(Exercise inputs begins)
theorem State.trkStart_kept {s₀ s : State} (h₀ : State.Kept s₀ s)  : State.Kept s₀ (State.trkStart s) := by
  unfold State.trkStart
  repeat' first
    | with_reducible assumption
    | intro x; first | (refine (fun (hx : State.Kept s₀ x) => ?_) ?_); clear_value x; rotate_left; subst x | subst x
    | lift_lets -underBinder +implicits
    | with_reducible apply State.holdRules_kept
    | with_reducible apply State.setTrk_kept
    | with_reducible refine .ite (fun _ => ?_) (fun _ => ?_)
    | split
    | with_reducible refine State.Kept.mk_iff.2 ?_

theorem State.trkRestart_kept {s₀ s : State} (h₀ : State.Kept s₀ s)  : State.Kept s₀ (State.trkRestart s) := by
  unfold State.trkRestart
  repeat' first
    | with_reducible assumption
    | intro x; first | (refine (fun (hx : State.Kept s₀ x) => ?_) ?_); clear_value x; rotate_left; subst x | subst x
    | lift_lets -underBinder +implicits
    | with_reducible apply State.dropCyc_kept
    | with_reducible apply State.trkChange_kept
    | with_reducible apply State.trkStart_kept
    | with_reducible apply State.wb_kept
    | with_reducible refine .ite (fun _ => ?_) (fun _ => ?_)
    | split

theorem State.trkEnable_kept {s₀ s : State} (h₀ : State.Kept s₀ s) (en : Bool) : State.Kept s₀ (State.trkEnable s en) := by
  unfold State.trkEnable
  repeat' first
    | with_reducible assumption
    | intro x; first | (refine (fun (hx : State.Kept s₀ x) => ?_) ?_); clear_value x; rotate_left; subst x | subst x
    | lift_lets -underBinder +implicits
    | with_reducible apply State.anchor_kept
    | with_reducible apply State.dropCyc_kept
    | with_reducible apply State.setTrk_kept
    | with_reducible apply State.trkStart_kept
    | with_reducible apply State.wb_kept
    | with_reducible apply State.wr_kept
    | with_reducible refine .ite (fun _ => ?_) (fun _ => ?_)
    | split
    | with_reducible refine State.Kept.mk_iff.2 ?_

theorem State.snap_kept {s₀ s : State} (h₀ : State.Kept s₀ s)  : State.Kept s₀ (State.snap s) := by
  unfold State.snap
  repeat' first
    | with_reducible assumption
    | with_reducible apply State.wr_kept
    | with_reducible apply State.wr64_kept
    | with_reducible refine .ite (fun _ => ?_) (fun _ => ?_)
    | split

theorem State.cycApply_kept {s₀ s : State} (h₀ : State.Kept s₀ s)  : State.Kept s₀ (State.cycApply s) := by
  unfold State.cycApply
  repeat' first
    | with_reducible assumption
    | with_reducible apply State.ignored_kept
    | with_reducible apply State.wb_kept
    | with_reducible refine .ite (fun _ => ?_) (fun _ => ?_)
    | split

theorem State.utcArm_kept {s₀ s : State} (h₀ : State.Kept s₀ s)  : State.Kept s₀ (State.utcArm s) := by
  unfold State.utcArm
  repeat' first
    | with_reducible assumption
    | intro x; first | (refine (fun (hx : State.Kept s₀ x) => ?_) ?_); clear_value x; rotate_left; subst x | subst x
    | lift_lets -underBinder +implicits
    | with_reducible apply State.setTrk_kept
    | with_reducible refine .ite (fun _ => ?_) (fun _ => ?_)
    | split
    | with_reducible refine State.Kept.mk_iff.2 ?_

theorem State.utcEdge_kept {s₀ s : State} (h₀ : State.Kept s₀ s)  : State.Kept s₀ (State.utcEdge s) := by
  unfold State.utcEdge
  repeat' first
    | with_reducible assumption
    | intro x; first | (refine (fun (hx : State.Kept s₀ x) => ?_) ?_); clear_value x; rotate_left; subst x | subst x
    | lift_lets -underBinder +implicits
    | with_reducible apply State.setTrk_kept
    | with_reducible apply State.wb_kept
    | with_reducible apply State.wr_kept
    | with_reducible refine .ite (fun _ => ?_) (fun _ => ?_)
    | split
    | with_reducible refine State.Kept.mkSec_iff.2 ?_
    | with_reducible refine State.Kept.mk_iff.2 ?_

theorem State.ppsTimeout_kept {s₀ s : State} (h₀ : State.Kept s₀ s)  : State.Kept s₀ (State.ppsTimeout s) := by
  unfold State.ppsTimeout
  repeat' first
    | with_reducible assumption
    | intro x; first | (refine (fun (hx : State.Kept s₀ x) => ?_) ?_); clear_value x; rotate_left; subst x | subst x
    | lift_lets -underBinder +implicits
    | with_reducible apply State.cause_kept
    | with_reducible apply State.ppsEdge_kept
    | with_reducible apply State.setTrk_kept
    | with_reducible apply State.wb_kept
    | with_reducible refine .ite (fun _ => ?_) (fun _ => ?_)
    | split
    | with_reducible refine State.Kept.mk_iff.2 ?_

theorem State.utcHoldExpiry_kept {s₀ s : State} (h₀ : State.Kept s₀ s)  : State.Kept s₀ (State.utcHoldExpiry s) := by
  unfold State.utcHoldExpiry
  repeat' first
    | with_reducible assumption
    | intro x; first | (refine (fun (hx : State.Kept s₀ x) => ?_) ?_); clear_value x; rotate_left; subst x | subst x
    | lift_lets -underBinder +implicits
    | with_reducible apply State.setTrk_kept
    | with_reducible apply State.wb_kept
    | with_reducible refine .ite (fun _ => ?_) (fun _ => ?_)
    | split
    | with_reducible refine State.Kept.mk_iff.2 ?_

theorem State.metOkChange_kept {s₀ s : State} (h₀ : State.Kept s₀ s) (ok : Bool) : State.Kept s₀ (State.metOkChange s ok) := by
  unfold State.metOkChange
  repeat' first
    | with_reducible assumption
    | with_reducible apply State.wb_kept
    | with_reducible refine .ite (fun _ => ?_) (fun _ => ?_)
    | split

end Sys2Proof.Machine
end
(Exercise inputs ends)
(What this task involves) Give the number of lines in the data that contain the string "cycApply" and nothing more.

(Output for this task) 2